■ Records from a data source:
-- ==== Sys2Proof/Machine/Dispatch.lean ====
section
/-! DEFINITION. One arm per command: its meaning. -/

namespace Sys2Proof.Machine

def exec (i : Instr) (s : State) : Host.Outcome State Fault Refusal :=
  match i with
  | .nop => Sys2Proof.Machine.execNop s
  | .setaddr => Sys2Proof.Machine.execSetaddr s
  | .point => Sys2Proof.Machine.execPoint s
  | .readword => Sys2Proof.Machine.execReadword s
  | .writeword => Sys2Proof.Machine.execWriteword s
  | .blank => Sys2Proof.Machine.execBlank s
  | .circle => Sys2Proof.Machine.execCircle s
  | .rect => Sys2Proof.Machine.execRect s
  | .triangle => Sys2Proof.Machine.execTriangle s
  | .star => Sys2Proof.Machine.execStar s
  | .bitimage => Sys2Proof.Machine.execBitimage s
  | .wordimage => Sys2Proof.Machine.execWordimage s
  | .fillregion => Sys2Proof.Machine.execFillregion s
  | .clear => Sys2Proof.Machine.execClear s
  | .fillscreen => Sys2Proof.Machine.execFillscreen s

end Sys2Proof.Machine
end

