/-- R65, R66, R67: the RMW bracket. Entering saves the pointer; the first read is a dummy, then the addressed word
comes high byte first, again and again, and the pointer does not move; leaving restores the pointer. That leaving is
taken in every mode, keeps a pending parameter, and that every rule keeps what it does not list, is the model's reading
(notes/assumptions/16.md). -/
def Obligations.RmwBracket : Prop :=
  ∀ (c : Config) (rc : Controller), commandBytesDistinct c = true →
    (rc.wphase = false → rc.mode ≠ .rmw → rc.apply c (.cmd c.cmdRmwin) =
      { rc with mode := .rmw, pcmd := .none, sline := rc.line, scol := rc.col, dummy := true, rphase := false,
                wphase := false }) ∧
    (rc.mode = .rmw → rc.dummy = true → rc.apply c .read = { rc with dummy := false, draws := rc.draws + 1 }) ∧
    (rc.mode = .rmw → rc.dummy = false → rc.rphase = false →
      rc.readValue = (rc.dram.readWord rc.line rc.col).extractLsb' 8 8 ∧
        rc.apply c .read = { rc with rphase := true }) ∧
    (rc.mode = .rmw → rc.dummy = false → rc.rphase = true →
      rc.readValue = (rc.dram.readWord rc.line rc.col).extractLsb' 0 8 ∧
        rc.apply c .read = { rc with rphase := false }) ∧
    (rc.wphase = false → rc.apply c (.cmd c.cmdRmwout) =
      { rc with line := rc.sline, col := rc.scol, mode := .idle })

/-- R59, R68: what the controller model does not specify leaves every register and the display memory free: each is a
draw of its own from constants with no body, so the statement holds for every value, and so does the byte an
unspecified read returns. That the draws are numbered by a counter, and that the display memory drawn is put into
canonical form, is the model's choice (notes/assumptions/8.md). -/
def Obligations.UnspecifiedSequencesAreFree : Prop :=
  ∀ (c : Config) (rc : Controller) (op : BusOp), rc.specified c op = false →
    (op = .read → rc.readValue = Config.freeByte rc.draws 0) ∧
    rc.apply c op =
      { dram := (Config.freeCells rc.draws).foldl (fun m cell => m.write (cell.1 % 131072) cell.2) []
        line := Config.freeByte rc.draws 1
        col := Config.freeByte rc.draws 2
        ls := Config.freeByte rc.draws 3
        le := Config.freeByte rc.draws 4
        cs := Config.freeByte rc.draws 5
        ce := Config.freeByte rc.draws 6
        mode := if Config.freeBit rc.draws 0 then (if Config.freeBit rc.draws 1 then .rmw else .write) else .idle
        pcmd := if Config.freeBit rc.draws 2 then (if Config.freeBit rc.draws 3 then .caset else .laset) else .none
        pidx := Config.freeBit rc.draws 4
        wphase := Config.freeBit rc.draws 5
        whi := Config.freeByte rc.draws 7
        rphase := Config.freeBit rc.draws 6
        dummy := Config.freeBit rc.draws 7
        sline := Config.freeByte rc.draws 8
        scol := Config.freeByte rc.draws 9
        draws := rc.draws + 1 }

■ Problem to work on: Each line above should be duplicated without any alteration.

■ Answer space:
-- ==== Sys2Proof/Machine/Dispatch.lean ====
section
/-! DEFINITION. One arm per command: its meaning. -/

namespace Sys2Proof.Machine

def exec (i : Instr) (s : State) : Host.Outcome State Fault Refusal :=
  match i with
  | .nop => Sys2Proof.Machine.execNop s
  | .setaddr => Sys2Proof.Machine.execSetaddr s
  | .point => Sys2Proof.Machine.execPoint s
  | .readword => Sys2Proof.Machine.execReadword s
  | .writeword => Sys2Proof.Machine.execWriteword s
  | .blank => Sys2Proof.Machine.execBlank s
  | .circle => Sys2Proof.Machine.execCircle s
  | .rect => Sys2Proof.Machine.execRect s
  | .triangle => Sys2Proof.Machine.execTriangle s
  | .star => Sys2Proof.Machine.execStar s
  | .bitimage => Sys2Proof.Machine.execBitimage s
  | .wordimage => Sys2Proof.Machine.execWordimage s
  | .fillregion => Sys2Proof.Machine.execFillregion s
  | .clear => Sys2Proof.Machine.execClear s
  | .fillscreen => Sys2Proof.Machine.execFillscreen s

end Sys2Proof.Machine
end

/-- R65, R66, R67: the RMW bracket. Entering saves the pointer; the first read is a dummy, then the addressed word
comes high byte first, again and again, and the pointer does not move; leaving restores the pointer. That leaving is
taken in every mode, keeps a pending parameter, and that every rule keeps what it does not list, is the model's reading
(notes/assumptions/16.md). -/
def Obligations.RmwBracket : Prop :=
  ∀ (c : Config) (rc : Controller), commandBytesDistinct c = true →
    (rc.wphase = false → rc.mode ≠ .rmw → rc.apply c (.cmd c.cmdRmwin) =
      { rc with mode := .rmw, pcmd := .none, sline := rc.line, scol := rc.col, dummy := true, rphase := false,
                wphase := false }) ∧
    (rc.mode = .rmw → rc.dummy = true → rc.apply c .read = { rc with dummy := false, draws := rc.draws + 1 }) ∧
    (rc.mode = .rmw → rc.dummy = false → rc.rphase = false →
      rc.readValue = (rc.dram.readWord rc.line rc.col).extractLsb' 8 8 ∧
        rc.apply c .read = { rc with rphase := true }) ∧
    (rc.mode = .rmw → rc.dummy = false → rc.rphase = true →
      rc.readValue = (rc.dram.readWord rc.line rc.col).extractLsb' 0 8 ∧
        rc.apply c .read = { rc with rphase := false }) ∧
    (rc.wphase = false → rc.apply c (.cmd c.cmdRmwout) =
      { rc with line := rc.sline, col := rc.scol, mode := .idle })

/-- R59, R68: what the controller model does not specify leaves every register and the display memory free: each is a
draw of its own from constants with no body, so the statement holds for every value, and so does the byte an
unspecified read returns. That the draws are numbered by a counter, and that the display memory drawn is put into
canonical form, is the model's choice (notes/assumptions/8.md). -/
def Obligations.UnspecifiedSequencesAreFree : Prop :=
  ∀ (c : Config) (rc : Controller) (op : BusOp), rc.specified c op = false →
    (op = .read → rc.readValue = Config.freeByte rc.draws 0) ∧
    rc.apply c op =
      { dram := (Config.freeCells rc.draws).foldl (fun m cell => m.write (cell.1 % 131072) cell.2) []
        line := Config.freeByte rc.draws 1
        col := Config.freeByte rc.draws 2
        ls := Config.freeByte rc.draws 3
        le := Config.freeByte rc.draws 4
        cs := Config.freeByte rc.draws 5
        ce := Config.freeByte rc.draws 6
        mode := if Config.freeBit rc.draws 0 then (if Config.freeBit rc.draws 1 then .rmw else .write) else .idle
        pcmd := if Config.freeBit rc.draws 2 then (if Config.freeBit rc.draws 3 then .caset else .laset) else .none
        pidx := Config.freeBit rc.draws 4
        wphase := Config.freeBit rc.draws 5
        whi := Config.freeByte rc.draws 7
        rphase := Config.freeBit rc.draws 6
        dummy := Config.freeBit rc.draws 7
        sline := Config.freeByte rc.draws 8
        scol := Config.freeByte rc.draws 9
        draws := rc.draws + 1 }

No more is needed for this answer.